• Exercise details
Among the entries below, count the lines with "physical" in them and state the total without comment.

• Entries provided

-- ==== Sys2Proof/Machine/Line.lean ====
section
/-! DEFINITION. The line of a T-link: symbols, scrambling, stuff symbols, lanes, and stitches on their way onto the lanes and off them
(10_tlink_phy.md R258 to R265, R268, R274, R280; 11_welt_layer.md R293, R302). -/

namespace Sys2Proof.Machine

/-! ### Symbols (R259) -/

/-- The bits of a byte, bit 0 first. -/
def byteBits (b : Byte) : List Bool := (List.range 8).map b.getLsbD

/-- The level of a PAM4 pair, its first bit first: Gray code. -/
def pamLevel : Bool → Bool → Nat
  | false, false => 0
  | false, true => 1
  | true, true => 2
  | true, false => 3

/-- The symbols of a lane's bits: one bit each in NRZ, pairs of bits 2k + 1 and 2k in PAM4. -/
def levelsOf (nrz : Bool) : List Bool → List Nat
  | [] => []
  | [a] => if nrz then [a.toNat] else [pamLevel false a]
  | a :: b :: l => if nrz then a.toNat :: b.toNat :: levelsOf nrz l else pamLevel b a :: levelsOf nrz l

/-- The bits of a symbol in the order in which they leave. -/
def bitsOfLevel (nrz : Bool) (l : Nat) : List Bool :=
  if nrz then [l != 0] else match l with | 0 => [false, false] | 1 => [true, false] | 2 => [true, true] | _ => [false, true]

/-- A level as a mirrored lane gives it (R269). -/
def mirrorLevel (nrz : Bool) (l : Nat) : Nat := if nrz then 1 - l else 3 - l

/-! ### Scrambling (R262, R263) -/

/-- The bits scrambled or descrambled by generator state `g`. -/
def scramble : List Bool → BitVec 31 → List Bool
  | [], _ => []
  | b :: l, g => (b != (prbsStep g).1) :: scramble l (prbsStep g).2

/-- The generator after `n` data bits. -/
def prbsRun : Nat → BitVec 31 → BitVec 31
  | 0, g => g
  | n + 1, g => prbsRun n (prbsStep g).2

/-- R263: the seed of logical lane `l`. -/
def laneSeed (l : Nat) : BitVec 31 := BitVec.ofNat 31 (0x7FFFFFFF - 0x01010101 * l)

/-! ### Stuff symbols (R264, R265) -/

/-- The run after one more symbol. -/
def runNext (r : Run) (x : Nat) : Run := if 0 < r.cnt && r.lvl == x then { r with cnt := r.cnt + 1 } else { lvl := x, cnt := 1 }

/-- The stuff symbol after a run at level `l`. -/
def stuffLevel (nrz : Bool) (l : Nat) : Nat := if nrz then 1 - l else if l ≤ 1 then 3 else 0

/-- The symbols with a stuff symbol after every 31 of one level, and the run in which they end. -/
def stuff (nrz : Bool) : List Nat → Run → List Nat × Run
  | [], r => ([], r)
  | x :: l, r =>
    if r.cnt = 31 then
      let t := stuff nrz l (runNext { lvl := stuffLevel nrz r.lvl, cnt := 1 } x)
      (stuffLevel nrz r.lvl :: x :: t.1, t.2)
    else
      let t := stuff nrz l (runNext r x)
      (x :: t.1, t.2)

/-- What a receiver finds in a lane's symbols: those that carry data, how many stuff symbols it took out, how many runs became
violations, and whether one touches these symbols. -/
structure Heard where
  data : List Nat := []
  removed : Nat := 0
  viols : Nat := 0
  touched : Bool := false
deriving DecidableEq, Repr

/-- R264, R265: the symbol after a run of 31 is a stuff symbol; a run is a violation from its 33rd symbol on. That symbol is taken out
whatever its level (DESIGN CHOICE: the rule does not say what a receiver does where an error changed it). -/
def hear : List Nat → Run → Heard × Run
  | [], r => ({}, r)
  | x :: l, r =>
    let r' := runNext r x
    let v := decide (33 ≤ r'.cnt)
    let t := hear l { r' with told := r'.told || v }
    ({ data := if r.cnt = 31 then t.1.data else x :: t.1.data
       removed := t.1.removed + if r.cnt = 31 then 1 else 0
       viols := t.1.viols + if v && !r'.told then 1 else 0
       touched := t.1.touched || v }, t.2)

/-! ### Training states (Table 10-6, 10-11) -/

def tIDLE : Nat := 0
def tLOCK : Nat := 1
def tCONFIG : Nat := 2
def tSTART : Nat := 3
def tRUN : Nat := 4
def tPAUSE : Nat := 5
def tEQ : Nat := 6
def tSOAK : Nat := 7

/-- TSTATE of port `p`. -/
def tstate (s : State) (p : Nat) : Nat := rd s TL_PHY_STATUS_TSTATE p
def tstateSet (s : State) (p t : Nat) : State := wr s TL_PHY_STATUS_TSTATE p t

/-- Port `p` is a T-link in striped mode with its link up. -/
def striped (s : State) (p : Nat) : Bool := isTlink s p && linkUp s p && (tstate s p == tRUN || tstate s p == tSOAK)

/-- Port `p` is a T-link in the pause of a rate change (R280). -/
def paused (s : State) (p : Nat) : Bool := isTlink s p && linkUp s p && (tstate s p == tPAUSE || tstate s p == tEQ)

/-- The rate code of the lanes of port `p` (Tables 10-6 and 10-7). -/
def lineRate (s : State) (p : Nat) : Nat :=
  let t := tstate s p
  if t == tLOCK then 1
  else if t == tCONFIG || t == tSTART then (if (tlAt s p).fast then (tlAt s p).lastRate else 1)
  else if t == tPAUSE || t == tEQ then (tlAt s p).code
  else rd s PRT_STATUS_RATE p

/-- The lanes of port `p` use NRZ (Table 10-1). -/
def isNrz (s : State) (p : Nat) : Bool := lineRate s p ≤ 1

/-! ### Lanes -/

/-- The line of physical lane `n`, and a change of it. -/
def lineAt (s : State) (n : Nat) : Line := nget s.prt.line n {}
def lineSet (s : State) (n : Nat) (x : Line) : State := prtUpd s (fun y => { y with line := nset {} y.line n x })

/-- The physical lane of port `p` with logical number `l`. -/
def laneAt (s : State) (p l : Nat) : Option Nat := (lanesOf s p).find? (fun n => rd s LAN_STATUS_LOGICAL n == l)

/-- The spare lane of port `p`. -/
def spareLane (s : State) (p : Nat) : Option Nat := if hasSpare s p then laneAt s p 4 else none

/-- The lane that carries logical lane `l` of the transmitter of port `p`: the spare where it stands in for it (R303). -/
def txLane (s : State) (p l : Nat) : Option Nat :=
  if rd s WLT_STATUS_SPARE p == 2 && rd s WLT_STATUS_SPARE_FOR p == l then spareLane s p else laneAt s p l

/-- The lanes that carry the transmitter's logical lanes 0 upward. -/
def txLanes (s : State) (p : Nat) : List Nat := (List.range (widthOf (rd s PRT_STATUS_CUR_WIDTH p))).filterMap (txLane s p)

/-- R263: the generators of every lane of port `p` are loaded at entry to striped mode. -/
def linesSeed (s : State) (p : Nat) : State :=
  forEach (lanesOf s p) s (fun s n =>
    lineSet s n { lineAt s n with tx := laneSeed (rd s LAN_STATUS_LOGICAL n), rx := laneSeed (rd s LAN_STATUS_LOGICAL n) })

/-- No run stands on the lanes of port `p`: after electrical idle and where training begins (DESIGN CHOICE: R264 counts symbols, and does
not say how a count begins). -/
def linesIdle (s : State) (p : Nat) : State :=
  forEach (lanesOf s p) s (fun s n => lineSet s n { lineAt s n with txRun := {}, rxRun := {} })

/-! ### Sending -/

/-- `k` bytes leave on lane `n` of port `p`, scrambled where `scr`. -/
def laneOut (s : State) (p n k : Nat) (scr : Bool) (bytes : Bytes) : State :=
  let x := lineAt s n
  let bits := bytes.flatMap byteBits
  let r := stuff (isNrz s p) (levelsOf (isNrz s p) (if scr then scramble bits x.tx else bits)) x.txRun
  emit (lineSet s n { x with tx := if scr then prbsRun (8 * k) x.tx else x.tx, txRun := r.2 }) (.line n r.1)

/-- A stitch of the sideband that carries nothing (R302). -/
def sideFiller : Bytes := stitchBytes 0 [] 0

/-- R260, R302: the spare lane that is not in service carries its FILLER beside `k` bytes of each data lane. -/
def sideSlot (s : State) (p k : Nat) : State :=
  match spareLane s p with
  | none => s
  | some n =>
    if rd s WLT_STATUS_SPARE p == 2 then s else
    let i := (tlAt s p).sbTx
    tlUpd (laneOut s p n k true ((sideFiller.drop i).take k)) p (fun t => { t with sbTx := (i + k) % 128 })

/-- R260: the bytes of a stitch leave striped over the lanes of port `p`. -/
def slotOut (s : State) (p : Nat) (raw : Bytes) : State :=
  let w := widthOf (rd s PRT_STATUS_CUR_WIDTH p)
  let s := forEach ((txLanes s p).zipIdx) s (fun s e => laneOut s p e.1 (128 / w) true ((List.range (128 / w)).map (fun j => raw.getD (w * j + e.2) 0)))
  sideSlot s p (128 / w)

/-- R293: the credit return that the next stitch carries: the lowest VL with freed credits, up to 7 of them. -/
def takeCredit (s : State) (p : Nat) : State × Nat :=
  match (List.range 8).find? (fun v => nget s.shk.freed (p * 8 + v) 0 != 0) with
  | none => (s, 0)
  | some v =>
    let n := nget s.shk.freed (p * 8 + v) 0
    let c := min 7 n
    let s := { s with shk := { s.shk with freed := nset 0 s.shk.freed (p * 8 + v) (n - c) } }
    (tlUpd s p (fun t => { t with cum := nset 0 t.cum v ((nget t.cum v 0 + c) % 2 ^ 32) }), c + 8 * v)

/-- An unsequenced stitch leaves port `p`, checked against the number of the next sequenced one (R268). -/
def stitchOut (s : State) (p type subtype : Nat) (payload : Bytes) : State :=
  let (s, cr) := takeCredit s p
  let raw := stitchBytes (stitchHdr type 0 cr) payload (rd s WLT_SEQ_N p)
  slotOut (emit s (.stitch p type subtype raw)) p raw

/-- The payload of a CONTROL stitch (Table 11-3). -/
def ctlBody (s : State) (p sub arg : Nat) (body : Bytes) : Bytes :=
  [BitVec.ofNat 8 sub, BitVec.ofNat 8 arg, BitVec.ofNat 8 (devId s), BitVec.ofNat 8 p] ++ body

/-- A CONTROL stitch (Table 11-3). -/
def ctlOut (s : State) (p sub arg : Nat) (body : Bytes) : State := stitchOut s p 11 sub (ctlBody s p sub arg body)

/-- R302, R304: a CONTROL stitch goes whole on the sideband, after the FILLER under way, checked with number 0; the part puts no credit
return into it (DESIGN CHOICE). -/
def sideOut (s : State) (p sub arg : Nat) : State :=
  match spareLane s p with
  | none => s
  | some n =>
    let raw := stitchBytes (stitchHdr 11 0 0) (ctlBody s p sub arg []) 0
    let i := (tlAt s p).sbTx
    let s := if i = 0 then s else laneOut s p n (128 - i) true (sideFiller.drop i)
    tlUpd (laneOut (emit s (.stitch p 11 sub raw)) p n 128 true raw) p (fun t => { t with sbTx := 0 })

/-- R280: a TICK stitch leaves, or waits where a rate change has stopped the port. -/
def tickOut (s : State) (p : Nat) (rec : Bytes) : State :=
  if striped s p then stitchOut s p 10 0 rec
  else if paused s p then tlUpd s p (fun t => { t with tickDue := some rec })
  else s

/-- R280: the TICK that waited goes out in the first stitch slot of striped mode. -/
def tickHeld (s : State) (p : Nat) : State :=
  match (tlAt s p).tickDue with
  | none => s
  | some b => stitchOut (tlUpd s p (fun t => { t with tickDue := none })) p 10 0 b

/-! ### Receiving -/

/-- A stitch passed its checks: RECOVER ends (Table 11-2). -/
def goodStitch (s : State) (p : Nat) : State := wr s WLT_STATUS_RECOVER p 0

/-- Bytes of the sideband arrive; a whole stitch stands once 128 have come (R302). -/
def sideBytes (s : State) (p : Nat) (b : Bytes) (viol : Bool) : State :=
  tlUpd s p (fun t => { t with sbRx := t.sbRx ++ b, sbViol := t.sbViol || viol })

/-- The sideband stitch under way is done with. -/
def sideNext (s : State) (p : Nat) : State := tlUpd s p (fun t => { t with sbRx := t.sbRx.drop 128, sbViol := false })

/-- `n` stitch slots pass whose stitches a command names by what they say: the generators of the receiver go on over their bits, the sideband
brings FILLER, and no stuff symbols are taken to stand among them (DESIGN CHOICE: such a command gives no symbols). -/
def slotsIn (s : State) (p n : Nat) : State :=
  let k := 128 / widthOf (tlAt s p).rxw * n
  let go := fun (s : State) (m : Nat) => lineSet s m { lineAt s m with rx := prbsRun (8 * k) (lineAt s m).rx, rxRun := {} }
  let s := forEach (tlAt s p).rxLanes s go
  match spareLane s p with
  | none => s
  | some m =>
    if (tlAt s p).rxLanes.contains m then s else
    let i := (tlAt s p).sbRx.length
    let b := (tlAt s p).sbRx ++ (List.range k).map (fun j => sideFiller.getD ((i + j) % 128) 0)
    tlUpd (go s m) p (fun t => { t with sbRx := b.drop ((i + k) / 128 * 128) })

/-- A good sideband stitch passes whose content a command names: the rest of the FILLER before it and its own 128 bytes. -/
def sideIn (s : State) (p : Nat) : State :=
  match spareLane s p with
  | none => s
  | some m =>
    let k := 128 + (128 - (tlAt s p).sbRx.length) % 128
    tlUpd (lineSet s m { lineAt s m with rx := prbsRun (8 * k) (lineAt s m).rx, rxRun := {} }) p (fun t => { t with sbRx := [] })

/-- A stitch named by what it says passed its checks. -/
def slotIn (s : State) (p : Nat) : State := goodStitch (slotsIn s p 1) p

/-- The levels of one slot on lane `n` of port `p` become `k` bytes, with whether a run violation touches them (R259 to R265, R269). A lane that
brings fewer symbols is filled up with zeros. -/
def laneIn (s : State) (p n k : Nat) (levels after : List Nat) : State × Bytes × Bool :=
  let x := lineAt s n
  let h := hear levels x.rxRun
  let goes := h.2.cnt < 33 && 33 ≤ h.2.cnt + (after.takeWhile (· == h.2.lvl)).length
  let data := if bit s LAN_STATUS_RX_INV n then h.1.data.map (mirrorLevel (isNrz s p)) else h.1.data
  let bits := (data.flatMap (bitsOfLevel (isNrz s p)) ++ List.replicate (8 * k) false).take (8 * k)
  let s' := lineSet s n { x with rx := prbsRun (8 * k) x.rx, rxRun := { h.2 with told := h.2.told || goes } }
  let s' := inc (inc s' TLN_STUFF n h.1.removed) TLN_RUNVIOL n (h.1.viols + if goes && !h.2.told then 1 else 0)
  (s', bitsToBytes k (scramble bits x.rx), h.1.touched || goes)

/-- The lanes of a slot: the stitch's bytes, and whether a run violation touches it; the sideband goes its own way. -/
def slotRead (s : State) (p : Nat) (levels after : List (List Nat)) : State × Bytes × Bool :=
  let w := widthOf (tlAt s p).rxw
  let k := 128 / w
  let of := fun (l : List (List Nat)) (n : Nat) => l.getD (n - rd s PRT_CFG_FIRST_LANE p) []
  let r := ((tlAt s p).rxLanes).foldl (fun (acc : State × List Bytes × Bool) n =>
    let x := laneIn acc.1 p n k (of levels n) (of after n)
    (x.1, acc.2.1 ++ [x.2.1], acc.2.2 || x.2.2)) (s, [], false)
  let raw := (List.range 128).map (fun i => (r.2.1.getD (i % w) []).getD (i / w) 0)
  match spareLane s p with
  | none => (r.1, raw, r.2.2)
  | some n =>
    if (tlAt s p).rxLanes.contains n then (r.1, raw, r.2.2) else
    let x := laneIn r.1 p n k (of levels n) (of after n)
    (sideBytes x.1 p x.2.1 x.2.2, raw, r.2.2)

end Sys2Proof.Machine
end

• Answer area
2